WHAT YOU SHOULD DO:
Among the records below, find the line that has "-- ==== Sys2Proof/Machine/CollFlow.lean"; from there, give the lines again exactly, and stop after the line that has "for none. -/".

[Dataset entries]
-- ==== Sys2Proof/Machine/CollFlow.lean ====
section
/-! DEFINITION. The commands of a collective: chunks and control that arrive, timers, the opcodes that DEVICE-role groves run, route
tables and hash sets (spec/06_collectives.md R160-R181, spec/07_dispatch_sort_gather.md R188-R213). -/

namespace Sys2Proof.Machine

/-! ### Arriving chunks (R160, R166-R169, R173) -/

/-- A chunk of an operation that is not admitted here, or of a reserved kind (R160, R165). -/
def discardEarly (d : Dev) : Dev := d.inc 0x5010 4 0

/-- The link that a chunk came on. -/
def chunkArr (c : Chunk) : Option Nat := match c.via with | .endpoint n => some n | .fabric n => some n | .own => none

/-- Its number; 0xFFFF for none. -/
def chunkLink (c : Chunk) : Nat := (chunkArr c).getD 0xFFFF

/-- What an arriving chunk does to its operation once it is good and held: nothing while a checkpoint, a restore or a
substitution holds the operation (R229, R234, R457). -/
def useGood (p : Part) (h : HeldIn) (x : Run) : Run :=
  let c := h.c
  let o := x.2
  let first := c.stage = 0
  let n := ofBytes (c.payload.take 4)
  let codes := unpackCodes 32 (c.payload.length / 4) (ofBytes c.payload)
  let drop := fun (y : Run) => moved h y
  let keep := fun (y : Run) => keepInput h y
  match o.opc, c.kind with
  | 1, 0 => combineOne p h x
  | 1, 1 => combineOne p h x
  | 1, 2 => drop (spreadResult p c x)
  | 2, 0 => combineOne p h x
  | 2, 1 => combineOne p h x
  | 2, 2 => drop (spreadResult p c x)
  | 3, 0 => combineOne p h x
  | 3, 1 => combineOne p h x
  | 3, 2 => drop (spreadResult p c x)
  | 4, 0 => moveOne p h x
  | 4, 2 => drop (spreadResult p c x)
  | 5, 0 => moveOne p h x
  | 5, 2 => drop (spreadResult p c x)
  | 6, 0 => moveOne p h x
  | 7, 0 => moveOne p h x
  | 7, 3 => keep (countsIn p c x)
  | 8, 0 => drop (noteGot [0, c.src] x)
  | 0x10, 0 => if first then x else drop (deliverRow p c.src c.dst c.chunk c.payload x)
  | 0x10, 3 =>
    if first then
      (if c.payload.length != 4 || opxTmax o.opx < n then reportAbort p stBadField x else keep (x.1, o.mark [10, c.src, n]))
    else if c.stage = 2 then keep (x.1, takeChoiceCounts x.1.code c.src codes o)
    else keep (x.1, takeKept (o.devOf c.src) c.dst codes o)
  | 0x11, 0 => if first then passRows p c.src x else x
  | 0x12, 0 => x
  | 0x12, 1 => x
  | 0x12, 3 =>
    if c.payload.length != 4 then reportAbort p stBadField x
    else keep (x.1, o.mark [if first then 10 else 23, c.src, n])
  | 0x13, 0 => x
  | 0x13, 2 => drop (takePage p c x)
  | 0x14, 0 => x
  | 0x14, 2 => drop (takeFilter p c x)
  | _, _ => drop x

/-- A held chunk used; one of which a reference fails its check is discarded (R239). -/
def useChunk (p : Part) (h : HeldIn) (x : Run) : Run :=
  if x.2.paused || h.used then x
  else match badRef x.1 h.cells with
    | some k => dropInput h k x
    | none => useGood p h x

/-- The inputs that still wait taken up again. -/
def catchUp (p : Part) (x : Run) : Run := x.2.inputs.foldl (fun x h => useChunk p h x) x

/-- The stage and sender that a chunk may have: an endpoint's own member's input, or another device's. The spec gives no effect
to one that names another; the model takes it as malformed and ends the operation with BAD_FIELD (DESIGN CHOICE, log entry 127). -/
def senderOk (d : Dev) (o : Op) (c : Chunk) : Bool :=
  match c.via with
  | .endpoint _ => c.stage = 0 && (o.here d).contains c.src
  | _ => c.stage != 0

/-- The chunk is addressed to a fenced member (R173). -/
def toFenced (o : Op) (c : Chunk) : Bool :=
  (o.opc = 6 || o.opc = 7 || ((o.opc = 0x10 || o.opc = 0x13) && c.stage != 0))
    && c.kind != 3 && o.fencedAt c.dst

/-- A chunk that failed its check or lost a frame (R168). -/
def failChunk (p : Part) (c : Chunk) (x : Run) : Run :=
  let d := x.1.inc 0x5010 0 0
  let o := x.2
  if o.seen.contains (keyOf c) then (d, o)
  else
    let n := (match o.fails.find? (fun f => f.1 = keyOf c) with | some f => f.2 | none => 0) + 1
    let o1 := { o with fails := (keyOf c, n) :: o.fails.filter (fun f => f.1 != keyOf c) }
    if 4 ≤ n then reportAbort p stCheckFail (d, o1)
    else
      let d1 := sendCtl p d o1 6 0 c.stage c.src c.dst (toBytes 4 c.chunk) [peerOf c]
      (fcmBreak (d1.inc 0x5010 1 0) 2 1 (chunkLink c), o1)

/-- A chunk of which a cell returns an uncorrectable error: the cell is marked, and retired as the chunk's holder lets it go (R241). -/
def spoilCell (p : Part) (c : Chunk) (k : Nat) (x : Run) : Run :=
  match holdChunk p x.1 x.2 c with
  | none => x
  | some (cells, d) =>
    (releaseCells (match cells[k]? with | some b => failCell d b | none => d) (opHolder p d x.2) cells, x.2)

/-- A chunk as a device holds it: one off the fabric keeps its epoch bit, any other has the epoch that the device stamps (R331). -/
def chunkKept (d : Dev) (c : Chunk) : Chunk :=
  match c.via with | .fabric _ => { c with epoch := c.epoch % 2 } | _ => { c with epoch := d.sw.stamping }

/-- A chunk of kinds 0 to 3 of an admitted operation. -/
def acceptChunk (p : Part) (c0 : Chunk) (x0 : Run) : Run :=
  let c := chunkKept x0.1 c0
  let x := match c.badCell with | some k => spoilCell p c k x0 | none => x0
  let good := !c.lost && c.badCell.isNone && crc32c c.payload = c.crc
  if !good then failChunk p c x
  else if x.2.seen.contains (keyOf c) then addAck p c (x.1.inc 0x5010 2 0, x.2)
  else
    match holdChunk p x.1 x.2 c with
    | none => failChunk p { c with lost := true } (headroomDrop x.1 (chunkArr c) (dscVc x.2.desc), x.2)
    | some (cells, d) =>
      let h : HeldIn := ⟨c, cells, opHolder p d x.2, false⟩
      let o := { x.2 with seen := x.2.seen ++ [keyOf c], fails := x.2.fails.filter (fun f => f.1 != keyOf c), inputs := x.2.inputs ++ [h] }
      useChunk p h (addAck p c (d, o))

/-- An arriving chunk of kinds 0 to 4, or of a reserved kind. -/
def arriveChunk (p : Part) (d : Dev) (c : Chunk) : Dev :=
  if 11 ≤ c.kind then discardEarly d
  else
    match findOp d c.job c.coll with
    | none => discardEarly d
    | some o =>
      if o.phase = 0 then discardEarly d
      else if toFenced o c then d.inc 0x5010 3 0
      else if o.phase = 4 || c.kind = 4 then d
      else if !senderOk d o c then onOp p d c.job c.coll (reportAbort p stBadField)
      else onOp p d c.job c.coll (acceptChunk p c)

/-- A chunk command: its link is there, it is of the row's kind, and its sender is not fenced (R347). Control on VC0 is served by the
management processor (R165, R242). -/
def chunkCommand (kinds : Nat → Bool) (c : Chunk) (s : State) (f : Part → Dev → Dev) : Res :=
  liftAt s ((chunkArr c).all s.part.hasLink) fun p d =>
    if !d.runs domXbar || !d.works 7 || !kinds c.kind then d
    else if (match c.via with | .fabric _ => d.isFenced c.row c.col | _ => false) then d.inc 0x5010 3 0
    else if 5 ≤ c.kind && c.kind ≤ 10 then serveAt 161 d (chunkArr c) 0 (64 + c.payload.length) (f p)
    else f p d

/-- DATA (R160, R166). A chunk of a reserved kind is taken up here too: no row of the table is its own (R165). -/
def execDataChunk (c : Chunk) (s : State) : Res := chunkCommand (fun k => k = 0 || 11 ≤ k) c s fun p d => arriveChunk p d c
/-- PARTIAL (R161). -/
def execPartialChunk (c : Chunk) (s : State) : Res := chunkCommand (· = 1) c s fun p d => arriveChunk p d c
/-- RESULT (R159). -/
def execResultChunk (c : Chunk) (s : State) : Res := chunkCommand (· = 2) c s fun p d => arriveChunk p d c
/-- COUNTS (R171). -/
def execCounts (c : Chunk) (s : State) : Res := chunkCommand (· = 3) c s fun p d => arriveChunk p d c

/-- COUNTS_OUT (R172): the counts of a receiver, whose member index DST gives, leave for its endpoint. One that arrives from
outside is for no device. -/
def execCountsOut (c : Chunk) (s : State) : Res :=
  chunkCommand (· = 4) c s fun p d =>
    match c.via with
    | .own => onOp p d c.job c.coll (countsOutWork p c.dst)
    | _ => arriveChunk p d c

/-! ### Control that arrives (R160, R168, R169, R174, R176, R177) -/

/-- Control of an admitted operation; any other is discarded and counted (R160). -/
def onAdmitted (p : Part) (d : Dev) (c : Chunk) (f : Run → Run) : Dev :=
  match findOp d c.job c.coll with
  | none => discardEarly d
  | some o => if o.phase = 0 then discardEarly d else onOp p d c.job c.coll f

==

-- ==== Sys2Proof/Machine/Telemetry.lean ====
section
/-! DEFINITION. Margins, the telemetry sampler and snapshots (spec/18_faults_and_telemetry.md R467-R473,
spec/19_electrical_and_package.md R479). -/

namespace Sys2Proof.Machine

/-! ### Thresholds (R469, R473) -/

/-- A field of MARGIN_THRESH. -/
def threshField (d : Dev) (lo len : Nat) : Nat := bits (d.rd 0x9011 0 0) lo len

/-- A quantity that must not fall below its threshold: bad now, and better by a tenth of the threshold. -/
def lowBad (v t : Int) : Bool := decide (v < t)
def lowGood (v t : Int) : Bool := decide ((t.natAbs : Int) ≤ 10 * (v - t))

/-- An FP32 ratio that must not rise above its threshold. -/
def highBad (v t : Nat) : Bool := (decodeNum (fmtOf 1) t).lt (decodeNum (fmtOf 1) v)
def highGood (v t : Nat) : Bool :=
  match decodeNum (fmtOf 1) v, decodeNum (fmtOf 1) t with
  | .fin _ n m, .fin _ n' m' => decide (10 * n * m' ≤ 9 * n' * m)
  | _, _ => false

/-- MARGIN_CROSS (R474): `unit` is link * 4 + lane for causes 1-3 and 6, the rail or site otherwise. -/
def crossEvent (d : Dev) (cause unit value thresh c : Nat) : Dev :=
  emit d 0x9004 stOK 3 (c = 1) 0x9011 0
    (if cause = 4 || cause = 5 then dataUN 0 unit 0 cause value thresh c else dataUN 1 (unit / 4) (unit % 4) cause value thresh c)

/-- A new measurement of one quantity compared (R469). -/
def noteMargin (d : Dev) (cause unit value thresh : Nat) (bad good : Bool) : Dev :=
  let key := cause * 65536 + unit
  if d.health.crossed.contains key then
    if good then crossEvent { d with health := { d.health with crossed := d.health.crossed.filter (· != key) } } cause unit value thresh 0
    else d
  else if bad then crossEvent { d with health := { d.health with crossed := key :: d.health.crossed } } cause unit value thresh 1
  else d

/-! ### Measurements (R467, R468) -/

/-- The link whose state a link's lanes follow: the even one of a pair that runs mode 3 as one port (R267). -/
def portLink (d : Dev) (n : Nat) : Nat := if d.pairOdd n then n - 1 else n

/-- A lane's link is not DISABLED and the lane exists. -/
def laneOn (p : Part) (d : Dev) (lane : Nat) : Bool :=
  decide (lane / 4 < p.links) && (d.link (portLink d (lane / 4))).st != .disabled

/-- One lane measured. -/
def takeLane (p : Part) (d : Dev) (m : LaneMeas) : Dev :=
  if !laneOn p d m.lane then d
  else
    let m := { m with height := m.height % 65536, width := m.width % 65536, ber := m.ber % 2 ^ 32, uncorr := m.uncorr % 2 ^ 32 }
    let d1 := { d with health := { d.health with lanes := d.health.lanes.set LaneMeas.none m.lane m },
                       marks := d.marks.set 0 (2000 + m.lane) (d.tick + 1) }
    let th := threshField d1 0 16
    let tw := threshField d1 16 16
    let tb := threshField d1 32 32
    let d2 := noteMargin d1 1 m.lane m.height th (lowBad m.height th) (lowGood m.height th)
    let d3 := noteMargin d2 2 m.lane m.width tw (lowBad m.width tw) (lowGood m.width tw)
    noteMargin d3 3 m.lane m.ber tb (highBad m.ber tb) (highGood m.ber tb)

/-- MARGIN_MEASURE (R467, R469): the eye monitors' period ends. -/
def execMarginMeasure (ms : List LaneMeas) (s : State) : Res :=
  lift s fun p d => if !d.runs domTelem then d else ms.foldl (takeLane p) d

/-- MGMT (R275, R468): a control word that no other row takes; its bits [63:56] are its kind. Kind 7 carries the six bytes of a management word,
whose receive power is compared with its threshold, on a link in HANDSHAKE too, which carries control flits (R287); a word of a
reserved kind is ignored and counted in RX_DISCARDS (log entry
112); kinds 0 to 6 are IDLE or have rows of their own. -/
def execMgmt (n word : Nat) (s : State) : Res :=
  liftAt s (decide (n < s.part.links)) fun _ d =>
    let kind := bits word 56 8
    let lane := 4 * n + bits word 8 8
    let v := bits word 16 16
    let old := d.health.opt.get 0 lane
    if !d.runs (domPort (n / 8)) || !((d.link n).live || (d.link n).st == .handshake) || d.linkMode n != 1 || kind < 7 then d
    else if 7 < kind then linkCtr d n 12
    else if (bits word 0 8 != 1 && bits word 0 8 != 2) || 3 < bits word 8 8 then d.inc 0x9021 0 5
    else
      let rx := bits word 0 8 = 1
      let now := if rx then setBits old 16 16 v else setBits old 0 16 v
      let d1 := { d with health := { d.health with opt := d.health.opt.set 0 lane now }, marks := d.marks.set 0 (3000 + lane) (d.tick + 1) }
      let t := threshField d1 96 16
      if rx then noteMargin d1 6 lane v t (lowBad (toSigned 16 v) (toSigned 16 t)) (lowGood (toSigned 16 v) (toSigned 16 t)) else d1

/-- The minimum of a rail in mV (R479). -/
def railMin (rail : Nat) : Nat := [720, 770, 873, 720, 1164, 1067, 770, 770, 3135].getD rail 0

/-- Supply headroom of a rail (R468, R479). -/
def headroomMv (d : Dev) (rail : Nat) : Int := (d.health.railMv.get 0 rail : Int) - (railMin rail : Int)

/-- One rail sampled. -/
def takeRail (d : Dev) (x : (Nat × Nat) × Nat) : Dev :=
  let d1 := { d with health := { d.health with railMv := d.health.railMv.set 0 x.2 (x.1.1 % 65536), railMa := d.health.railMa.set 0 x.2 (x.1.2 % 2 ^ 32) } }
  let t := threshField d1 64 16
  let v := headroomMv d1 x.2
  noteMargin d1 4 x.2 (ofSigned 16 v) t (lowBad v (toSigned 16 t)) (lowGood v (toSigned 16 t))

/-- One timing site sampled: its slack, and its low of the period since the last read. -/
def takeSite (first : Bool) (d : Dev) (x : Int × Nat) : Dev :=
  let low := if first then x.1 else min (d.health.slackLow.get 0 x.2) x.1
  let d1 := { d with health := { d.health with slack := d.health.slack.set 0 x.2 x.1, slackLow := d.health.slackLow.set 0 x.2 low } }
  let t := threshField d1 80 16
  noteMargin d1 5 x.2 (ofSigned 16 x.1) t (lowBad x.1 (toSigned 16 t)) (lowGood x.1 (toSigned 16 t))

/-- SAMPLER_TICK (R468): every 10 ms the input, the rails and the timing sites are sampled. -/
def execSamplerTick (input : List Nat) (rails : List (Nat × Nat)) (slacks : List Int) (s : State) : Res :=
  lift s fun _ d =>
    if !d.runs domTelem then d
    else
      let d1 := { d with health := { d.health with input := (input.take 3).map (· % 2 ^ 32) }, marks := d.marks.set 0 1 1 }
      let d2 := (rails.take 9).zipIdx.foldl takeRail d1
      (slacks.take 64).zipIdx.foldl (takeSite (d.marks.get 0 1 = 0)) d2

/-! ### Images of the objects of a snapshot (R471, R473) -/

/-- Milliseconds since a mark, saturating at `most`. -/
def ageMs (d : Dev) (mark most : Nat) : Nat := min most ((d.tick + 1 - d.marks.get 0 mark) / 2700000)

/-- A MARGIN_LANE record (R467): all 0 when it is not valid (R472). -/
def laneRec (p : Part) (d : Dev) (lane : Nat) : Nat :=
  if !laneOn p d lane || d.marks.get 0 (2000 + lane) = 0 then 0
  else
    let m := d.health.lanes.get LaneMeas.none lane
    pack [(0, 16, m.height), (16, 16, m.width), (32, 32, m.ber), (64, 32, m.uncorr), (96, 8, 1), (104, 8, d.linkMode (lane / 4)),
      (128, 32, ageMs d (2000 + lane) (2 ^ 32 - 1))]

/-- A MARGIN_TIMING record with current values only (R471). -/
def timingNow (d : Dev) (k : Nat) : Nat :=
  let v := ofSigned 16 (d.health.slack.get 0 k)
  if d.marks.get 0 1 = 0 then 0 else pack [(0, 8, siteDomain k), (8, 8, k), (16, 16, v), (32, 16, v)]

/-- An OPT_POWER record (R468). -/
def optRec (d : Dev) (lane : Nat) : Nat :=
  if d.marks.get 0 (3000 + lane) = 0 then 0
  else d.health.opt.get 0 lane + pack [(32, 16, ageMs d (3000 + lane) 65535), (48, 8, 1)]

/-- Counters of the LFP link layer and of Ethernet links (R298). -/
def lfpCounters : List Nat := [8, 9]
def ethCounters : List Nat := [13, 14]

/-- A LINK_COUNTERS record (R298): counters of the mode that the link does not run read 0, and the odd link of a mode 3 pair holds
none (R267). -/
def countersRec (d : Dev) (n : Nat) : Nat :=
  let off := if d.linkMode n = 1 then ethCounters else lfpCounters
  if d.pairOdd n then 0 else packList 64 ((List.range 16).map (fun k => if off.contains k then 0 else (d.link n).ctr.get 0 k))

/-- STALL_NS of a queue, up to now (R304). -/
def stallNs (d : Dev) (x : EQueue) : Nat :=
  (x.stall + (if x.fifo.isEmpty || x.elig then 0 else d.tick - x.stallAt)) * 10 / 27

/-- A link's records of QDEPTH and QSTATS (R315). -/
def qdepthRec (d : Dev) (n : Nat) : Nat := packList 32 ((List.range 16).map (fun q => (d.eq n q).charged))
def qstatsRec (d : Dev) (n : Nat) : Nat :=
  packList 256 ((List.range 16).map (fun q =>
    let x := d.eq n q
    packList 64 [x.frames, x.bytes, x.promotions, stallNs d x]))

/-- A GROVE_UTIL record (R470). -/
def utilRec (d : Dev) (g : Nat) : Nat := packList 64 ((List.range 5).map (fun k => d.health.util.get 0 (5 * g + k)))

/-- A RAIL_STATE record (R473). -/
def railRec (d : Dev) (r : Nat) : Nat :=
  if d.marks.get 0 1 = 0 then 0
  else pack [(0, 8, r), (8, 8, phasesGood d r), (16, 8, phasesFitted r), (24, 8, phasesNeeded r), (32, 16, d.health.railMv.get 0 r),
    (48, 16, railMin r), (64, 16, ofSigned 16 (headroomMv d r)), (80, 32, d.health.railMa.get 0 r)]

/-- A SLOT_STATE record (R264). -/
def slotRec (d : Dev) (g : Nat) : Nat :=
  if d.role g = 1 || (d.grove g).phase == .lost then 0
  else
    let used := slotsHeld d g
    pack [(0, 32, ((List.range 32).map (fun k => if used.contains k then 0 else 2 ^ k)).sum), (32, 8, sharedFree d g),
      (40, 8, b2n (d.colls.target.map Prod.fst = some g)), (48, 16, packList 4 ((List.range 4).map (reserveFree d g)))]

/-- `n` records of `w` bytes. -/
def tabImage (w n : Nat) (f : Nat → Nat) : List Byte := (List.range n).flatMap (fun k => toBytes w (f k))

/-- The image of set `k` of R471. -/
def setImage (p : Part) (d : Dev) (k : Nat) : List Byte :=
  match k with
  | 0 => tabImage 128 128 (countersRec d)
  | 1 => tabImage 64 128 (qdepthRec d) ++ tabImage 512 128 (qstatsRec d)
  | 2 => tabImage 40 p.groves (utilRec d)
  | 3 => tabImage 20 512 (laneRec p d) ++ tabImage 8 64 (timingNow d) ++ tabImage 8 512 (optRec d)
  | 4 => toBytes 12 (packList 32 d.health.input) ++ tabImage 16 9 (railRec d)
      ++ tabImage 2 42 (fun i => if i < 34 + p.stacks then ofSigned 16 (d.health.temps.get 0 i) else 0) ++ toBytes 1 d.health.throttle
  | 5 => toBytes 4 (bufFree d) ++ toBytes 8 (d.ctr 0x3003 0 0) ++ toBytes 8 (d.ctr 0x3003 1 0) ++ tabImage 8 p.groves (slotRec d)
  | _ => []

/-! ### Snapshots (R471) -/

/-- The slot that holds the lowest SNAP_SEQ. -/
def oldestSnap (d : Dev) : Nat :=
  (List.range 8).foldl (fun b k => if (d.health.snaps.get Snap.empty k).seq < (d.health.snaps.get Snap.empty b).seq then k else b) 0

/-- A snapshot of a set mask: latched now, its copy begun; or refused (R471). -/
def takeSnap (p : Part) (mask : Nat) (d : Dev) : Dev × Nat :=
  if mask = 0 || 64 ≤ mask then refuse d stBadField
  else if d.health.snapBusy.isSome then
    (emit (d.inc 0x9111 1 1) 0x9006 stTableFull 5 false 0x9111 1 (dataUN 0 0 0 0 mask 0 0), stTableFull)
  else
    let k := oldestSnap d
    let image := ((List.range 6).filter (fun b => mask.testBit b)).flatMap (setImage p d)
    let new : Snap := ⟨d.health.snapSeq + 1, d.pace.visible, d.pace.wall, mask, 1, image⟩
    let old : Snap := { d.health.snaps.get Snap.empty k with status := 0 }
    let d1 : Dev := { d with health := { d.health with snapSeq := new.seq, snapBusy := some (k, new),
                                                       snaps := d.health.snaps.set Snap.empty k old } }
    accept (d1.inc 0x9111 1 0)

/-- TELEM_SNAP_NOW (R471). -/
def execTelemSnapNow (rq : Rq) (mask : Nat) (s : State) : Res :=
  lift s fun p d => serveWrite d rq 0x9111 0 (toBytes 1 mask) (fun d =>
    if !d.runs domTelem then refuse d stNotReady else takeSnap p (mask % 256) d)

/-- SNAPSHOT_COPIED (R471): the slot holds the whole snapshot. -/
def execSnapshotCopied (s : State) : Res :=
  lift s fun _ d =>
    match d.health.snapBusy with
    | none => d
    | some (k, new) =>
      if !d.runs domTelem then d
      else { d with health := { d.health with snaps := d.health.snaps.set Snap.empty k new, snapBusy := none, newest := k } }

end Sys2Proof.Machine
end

SOLUTION:
-- ==== Sys2Proof/Machine/CollFlow.lean ====
section
/-! DEFINITION. The commands of a collective: chunks and control that arrive, timers, the opcodes that DEVICE-role groves run, route
tables and hash sets (spec/06_collectives.md R160-R181, spec/07_dispatch_sort_gather.md R188-R213). -/

namespace Sys2Proof.Machine

/-! ### Arriving chunks (R160, R166-R169, R173) -/

/-- A chunk of an operation that is not admitted here, or of a reserved kind (R160, R165). -/
def discardEarly (d : Dev) : Dev := d.inc 0x5010 4 0

/-- The link that a chunk came on. -/
def chunkArr (c : Chunk) : Option Nat := match c.via with | .endpoint n => some n | .fabric n => some n | .own => none

/-- Its number; 0xFFFF for none. -/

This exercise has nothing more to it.